### EXERCISE OBJECTIVE
Using the entries below, output exactly the line containing "due (R505). -/" and all lines that follow it to the end.

Records contained in a dataset:
-- ==== Sys2Proof/Machine/CmdAdc.lean ====
section
/-! DEFINITION. Meanings of the converters' commands (R495 to R508). -/

namespace Sys2Proof.Machine

/-- CONVERSION_COMPLETE: a converter ends its conversion with `code` (R500). -/
def execConversionComplete (c_ : Fin 2) (code : BitVec 16) (s : State) : Host.Outcome State Fault Refusal :=
  s.run fun c => c.conversionComplete c_ code

/-- REFERENCE_SETTLED: the reference has settled (R495). -/
def execReferenceSettled (s : State) : Host.Outcome State Fault Refusal := s.run fun c => c.referenceSettled

/-- REFERENCE_CHECK: a reference check ends (R496). -/
def execReferenceCheck (inRange : Bool) (s : State) : Host.Outcome State Fault Refusal :=
  s.run fun c => c.referenceCheck inRange

/-- ADCREF_WRITE: a write to ADCREF (R497). -/
def execAdcrefWrite (m : Master) (v : Word) (s : State) : Host.Outcome State Fault Refusal :=
  s.run fun c => c.command1 m Reg.adcref v

/-- INJREQ: a write to INJREQ (R504). -/
def execInjreq (m : Master) (v : Word) (s : State) : Host.Outcome State Fault Refusal :=
  s.run fun c => c.command1 m Reg.injreq v

/-- ADCCAL: a write to ADCCAL (R506). -/
def execAdccal (m : Master) (v : Word) (s : State) : Host.Outcome State Fault Refusal :=
  s.run fun c => c.command1 m Reg.adccal v

/-- CALIBRATION_STEP_DONE: a step of a calibration ends (R507). -/
def execCalibrationStepDone (c_ : Fin 2) (s : State) : Host.Outcome State Fault Refusal :=
  s.run fun c => c.calStepDone c_

/-- CALIBRATION_DONE: a calibration ends with its offset and gain (R508). -/
def execCalibrationDone (c_ : Fin 2) (offset gain : BitVec 16) (s : State) : Host.Outcome State Fault Refusal :=
  s.run fun c => c.calDone c_ offset gain

/-- REGULAR_PASS_START: a regular list's next pass is due (R505). -/
def execRegularPassStart (c_ : Fin 2) (s : State) : Host.Outcome State Fault Refusal := s.run fun c => c.passStart c_

/-- RSEQ_WRITE: a write to RSEQcCTL (`w` = 0) or to a list entry (R505). -/
def execRseqWrite (m : Master) (c_ : Fin 2) (w : Fin 5) (v : Word) (s : State) : Host.Outcome State Fault Refusal :=
  s.run fun c => c.command1 m (rseqReg c_ w) v

end Sys2Proof.Machine
end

### ANSWER BOX
/-- REGULAR_PASS_START: a regular list's next pass is due (R505). -/
def execRegularPassStart (c_ : Fin 2) (s : State) : Host.Outcome State Fault Refusal := s.run fun c => c.passStart c_

/-- RSEQ_WRITE: a write to RSEQcCTL (`w` = 0) or to a list entry (R505). -/
def execRseqWrite (m : Master) (c_ : Fin 2) (w : Fin 5) (v : Word) (s : State) : Host.Outcome State Fault Refusal :=
  s.run fun c => c.command1 m (rseqReg c_ w) v

end Sys2Proof.Machine
end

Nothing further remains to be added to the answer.